PROVIDED RECORDS:
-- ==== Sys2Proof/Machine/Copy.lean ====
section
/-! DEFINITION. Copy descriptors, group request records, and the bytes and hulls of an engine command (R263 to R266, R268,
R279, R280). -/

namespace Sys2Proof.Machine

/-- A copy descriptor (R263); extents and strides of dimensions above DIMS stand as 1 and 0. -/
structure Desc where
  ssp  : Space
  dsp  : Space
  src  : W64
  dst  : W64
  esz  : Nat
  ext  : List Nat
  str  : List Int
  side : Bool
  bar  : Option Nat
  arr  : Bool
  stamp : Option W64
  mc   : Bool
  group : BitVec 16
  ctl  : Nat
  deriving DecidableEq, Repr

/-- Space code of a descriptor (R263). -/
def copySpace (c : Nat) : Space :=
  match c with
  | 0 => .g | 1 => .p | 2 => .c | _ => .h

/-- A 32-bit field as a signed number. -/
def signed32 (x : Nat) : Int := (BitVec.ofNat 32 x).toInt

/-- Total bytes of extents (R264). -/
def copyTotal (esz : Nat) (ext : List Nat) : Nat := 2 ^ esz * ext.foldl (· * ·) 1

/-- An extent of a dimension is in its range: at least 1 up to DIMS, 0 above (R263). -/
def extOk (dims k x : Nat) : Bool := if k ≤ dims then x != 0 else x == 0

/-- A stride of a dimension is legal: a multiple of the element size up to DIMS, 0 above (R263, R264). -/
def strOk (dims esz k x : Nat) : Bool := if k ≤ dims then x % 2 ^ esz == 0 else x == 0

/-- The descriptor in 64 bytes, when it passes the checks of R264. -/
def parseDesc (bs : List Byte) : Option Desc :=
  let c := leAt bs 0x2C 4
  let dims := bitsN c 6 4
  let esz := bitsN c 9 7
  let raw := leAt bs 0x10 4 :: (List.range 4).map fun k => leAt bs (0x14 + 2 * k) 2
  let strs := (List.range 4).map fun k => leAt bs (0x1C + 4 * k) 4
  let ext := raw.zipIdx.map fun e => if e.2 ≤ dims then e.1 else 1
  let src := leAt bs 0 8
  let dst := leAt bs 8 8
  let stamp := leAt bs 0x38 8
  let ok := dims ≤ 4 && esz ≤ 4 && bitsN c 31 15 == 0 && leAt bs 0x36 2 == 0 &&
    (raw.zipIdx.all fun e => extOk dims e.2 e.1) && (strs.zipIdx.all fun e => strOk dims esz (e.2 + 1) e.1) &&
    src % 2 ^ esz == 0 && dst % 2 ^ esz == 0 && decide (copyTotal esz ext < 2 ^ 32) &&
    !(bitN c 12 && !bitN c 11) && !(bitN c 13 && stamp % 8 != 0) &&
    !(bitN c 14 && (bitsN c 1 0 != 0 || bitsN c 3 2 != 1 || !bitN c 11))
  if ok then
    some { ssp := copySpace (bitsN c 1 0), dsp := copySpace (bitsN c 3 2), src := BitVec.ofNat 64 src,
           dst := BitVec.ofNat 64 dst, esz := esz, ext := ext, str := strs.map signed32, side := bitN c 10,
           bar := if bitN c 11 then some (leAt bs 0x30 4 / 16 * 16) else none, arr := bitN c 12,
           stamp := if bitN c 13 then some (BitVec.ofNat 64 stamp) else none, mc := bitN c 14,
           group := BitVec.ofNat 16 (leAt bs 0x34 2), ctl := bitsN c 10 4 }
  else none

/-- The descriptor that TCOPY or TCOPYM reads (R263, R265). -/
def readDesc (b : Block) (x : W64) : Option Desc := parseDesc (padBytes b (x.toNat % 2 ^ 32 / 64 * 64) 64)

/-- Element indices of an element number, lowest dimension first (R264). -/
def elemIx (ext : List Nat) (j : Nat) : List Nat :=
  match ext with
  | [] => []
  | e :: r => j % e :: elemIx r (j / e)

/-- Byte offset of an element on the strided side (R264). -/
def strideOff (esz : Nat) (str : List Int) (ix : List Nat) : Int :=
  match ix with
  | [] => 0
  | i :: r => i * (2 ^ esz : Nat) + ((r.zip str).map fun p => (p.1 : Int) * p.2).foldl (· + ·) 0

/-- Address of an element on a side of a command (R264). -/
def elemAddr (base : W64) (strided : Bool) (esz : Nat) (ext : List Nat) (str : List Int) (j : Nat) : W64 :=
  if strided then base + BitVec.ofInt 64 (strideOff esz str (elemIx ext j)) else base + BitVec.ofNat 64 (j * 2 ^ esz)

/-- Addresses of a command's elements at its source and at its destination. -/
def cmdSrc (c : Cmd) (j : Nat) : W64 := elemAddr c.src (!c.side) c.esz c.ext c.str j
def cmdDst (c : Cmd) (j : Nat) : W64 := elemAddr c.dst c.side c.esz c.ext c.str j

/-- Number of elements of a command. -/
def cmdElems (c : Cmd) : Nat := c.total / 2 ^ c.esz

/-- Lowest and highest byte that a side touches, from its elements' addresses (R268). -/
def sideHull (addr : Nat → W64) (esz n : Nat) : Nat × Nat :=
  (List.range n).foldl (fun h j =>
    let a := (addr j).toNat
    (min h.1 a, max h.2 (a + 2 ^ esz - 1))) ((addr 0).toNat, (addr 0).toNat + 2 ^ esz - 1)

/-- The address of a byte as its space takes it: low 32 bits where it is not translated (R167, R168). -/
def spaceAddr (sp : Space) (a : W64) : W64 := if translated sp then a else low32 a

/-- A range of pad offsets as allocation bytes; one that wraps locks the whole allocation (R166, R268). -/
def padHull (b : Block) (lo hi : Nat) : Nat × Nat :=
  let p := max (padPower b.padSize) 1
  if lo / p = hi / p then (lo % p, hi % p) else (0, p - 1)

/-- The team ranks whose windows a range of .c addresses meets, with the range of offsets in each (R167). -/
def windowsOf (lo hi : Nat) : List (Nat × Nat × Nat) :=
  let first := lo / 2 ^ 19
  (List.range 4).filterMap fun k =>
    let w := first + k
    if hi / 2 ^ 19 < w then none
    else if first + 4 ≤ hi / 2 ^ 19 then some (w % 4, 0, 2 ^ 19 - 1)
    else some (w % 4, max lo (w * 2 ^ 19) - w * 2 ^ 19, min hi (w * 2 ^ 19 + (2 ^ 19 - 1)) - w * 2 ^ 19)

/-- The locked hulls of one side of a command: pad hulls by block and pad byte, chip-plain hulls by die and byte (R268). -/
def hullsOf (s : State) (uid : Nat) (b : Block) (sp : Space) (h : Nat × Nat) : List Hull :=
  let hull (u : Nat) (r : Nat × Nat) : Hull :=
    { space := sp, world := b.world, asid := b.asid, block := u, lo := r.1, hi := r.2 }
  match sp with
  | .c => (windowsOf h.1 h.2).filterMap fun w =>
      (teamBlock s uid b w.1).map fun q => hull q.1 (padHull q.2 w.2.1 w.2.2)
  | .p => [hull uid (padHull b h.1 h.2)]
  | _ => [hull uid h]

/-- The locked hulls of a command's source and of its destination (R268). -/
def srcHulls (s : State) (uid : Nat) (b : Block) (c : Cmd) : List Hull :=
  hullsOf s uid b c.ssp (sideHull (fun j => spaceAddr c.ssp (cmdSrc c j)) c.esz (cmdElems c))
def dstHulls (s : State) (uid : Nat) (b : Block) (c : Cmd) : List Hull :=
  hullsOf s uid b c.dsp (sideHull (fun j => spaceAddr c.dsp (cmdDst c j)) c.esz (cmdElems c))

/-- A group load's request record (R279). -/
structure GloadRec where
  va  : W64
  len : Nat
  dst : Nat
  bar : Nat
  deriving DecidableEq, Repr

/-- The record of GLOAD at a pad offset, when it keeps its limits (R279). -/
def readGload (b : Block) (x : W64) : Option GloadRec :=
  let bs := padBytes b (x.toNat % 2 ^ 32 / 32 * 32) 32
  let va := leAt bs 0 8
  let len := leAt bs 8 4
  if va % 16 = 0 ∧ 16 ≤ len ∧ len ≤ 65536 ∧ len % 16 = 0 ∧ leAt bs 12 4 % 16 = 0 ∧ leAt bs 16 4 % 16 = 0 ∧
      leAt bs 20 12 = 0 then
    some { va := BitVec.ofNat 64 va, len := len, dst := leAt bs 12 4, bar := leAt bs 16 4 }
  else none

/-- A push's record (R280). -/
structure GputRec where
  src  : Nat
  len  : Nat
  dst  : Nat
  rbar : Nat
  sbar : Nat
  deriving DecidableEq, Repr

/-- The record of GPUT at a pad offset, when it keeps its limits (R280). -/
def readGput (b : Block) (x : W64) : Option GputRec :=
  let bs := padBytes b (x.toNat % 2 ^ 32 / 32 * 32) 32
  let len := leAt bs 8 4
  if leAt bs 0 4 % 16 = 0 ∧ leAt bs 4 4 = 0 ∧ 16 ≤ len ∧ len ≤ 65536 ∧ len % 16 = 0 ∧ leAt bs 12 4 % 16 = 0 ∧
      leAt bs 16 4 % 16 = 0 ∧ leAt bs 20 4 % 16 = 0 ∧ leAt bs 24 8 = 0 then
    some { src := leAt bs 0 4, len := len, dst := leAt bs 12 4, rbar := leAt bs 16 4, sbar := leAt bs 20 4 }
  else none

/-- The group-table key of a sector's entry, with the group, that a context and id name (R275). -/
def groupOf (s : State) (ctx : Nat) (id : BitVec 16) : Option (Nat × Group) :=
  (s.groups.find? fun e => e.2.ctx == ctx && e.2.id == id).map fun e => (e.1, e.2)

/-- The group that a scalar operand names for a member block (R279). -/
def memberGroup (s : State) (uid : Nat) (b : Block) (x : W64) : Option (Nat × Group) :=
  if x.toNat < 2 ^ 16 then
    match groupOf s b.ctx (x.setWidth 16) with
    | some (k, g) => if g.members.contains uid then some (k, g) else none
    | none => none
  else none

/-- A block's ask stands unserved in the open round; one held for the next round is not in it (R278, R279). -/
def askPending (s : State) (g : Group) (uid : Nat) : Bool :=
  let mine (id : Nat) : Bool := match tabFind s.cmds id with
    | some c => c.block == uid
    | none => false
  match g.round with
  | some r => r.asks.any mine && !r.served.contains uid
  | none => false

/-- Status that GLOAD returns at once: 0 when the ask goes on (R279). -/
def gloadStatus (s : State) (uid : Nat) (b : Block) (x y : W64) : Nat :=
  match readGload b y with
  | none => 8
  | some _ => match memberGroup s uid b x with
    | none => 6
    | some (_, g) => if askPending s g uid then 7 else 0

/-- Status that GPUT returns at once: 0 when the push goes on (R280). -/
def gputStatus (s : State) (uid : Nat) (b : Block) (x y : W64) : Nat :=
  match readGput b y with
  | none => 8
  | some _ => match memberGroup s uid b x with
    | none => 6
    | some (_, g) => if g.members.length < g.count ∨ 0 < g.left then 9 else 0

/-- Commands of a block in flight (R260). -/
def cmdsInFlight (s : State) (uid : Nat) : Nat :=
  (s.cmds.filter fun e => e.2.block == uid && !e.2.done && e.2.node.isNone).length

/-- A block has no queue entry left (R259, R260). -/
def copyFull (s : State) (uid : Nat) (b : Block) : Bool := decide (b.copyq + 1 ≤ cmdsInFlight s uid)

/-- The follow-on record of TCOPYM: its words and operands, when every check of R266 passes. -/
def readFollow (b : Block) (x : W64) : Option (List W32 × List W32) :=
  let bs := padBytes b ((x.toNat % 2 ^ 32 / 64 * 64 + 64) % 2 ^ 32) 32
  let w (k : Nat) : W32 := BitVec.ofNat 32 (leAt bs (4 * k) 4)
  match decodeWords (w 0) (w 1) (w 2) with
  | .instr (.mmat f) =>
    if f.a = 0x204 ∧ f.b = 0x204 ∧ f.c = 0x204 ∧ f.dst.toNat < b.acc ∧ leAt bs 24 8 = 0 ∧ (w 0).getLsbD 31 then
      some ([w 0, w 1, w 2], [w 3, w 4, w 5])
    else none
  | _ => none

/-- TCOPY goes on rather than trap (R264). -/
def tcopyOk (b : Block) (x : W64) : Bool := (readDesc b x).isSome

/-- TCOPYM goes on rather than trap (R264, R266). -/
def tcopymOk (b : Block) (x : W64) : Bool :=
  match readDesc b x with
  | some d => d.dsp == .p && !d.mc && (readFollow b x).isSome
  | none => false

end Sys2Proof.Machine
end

WHAT IS BEING ASKED: Find the word "windowsOf" in the entries above. Copy every line that has it.

RESPONSE TO THE EXERCISE:
def windowsOf (lo hi : Nat) : List (Nat × Nat × Nat) :=
  | .c => (windowsOf h.1 h.2).filterMap fun w =>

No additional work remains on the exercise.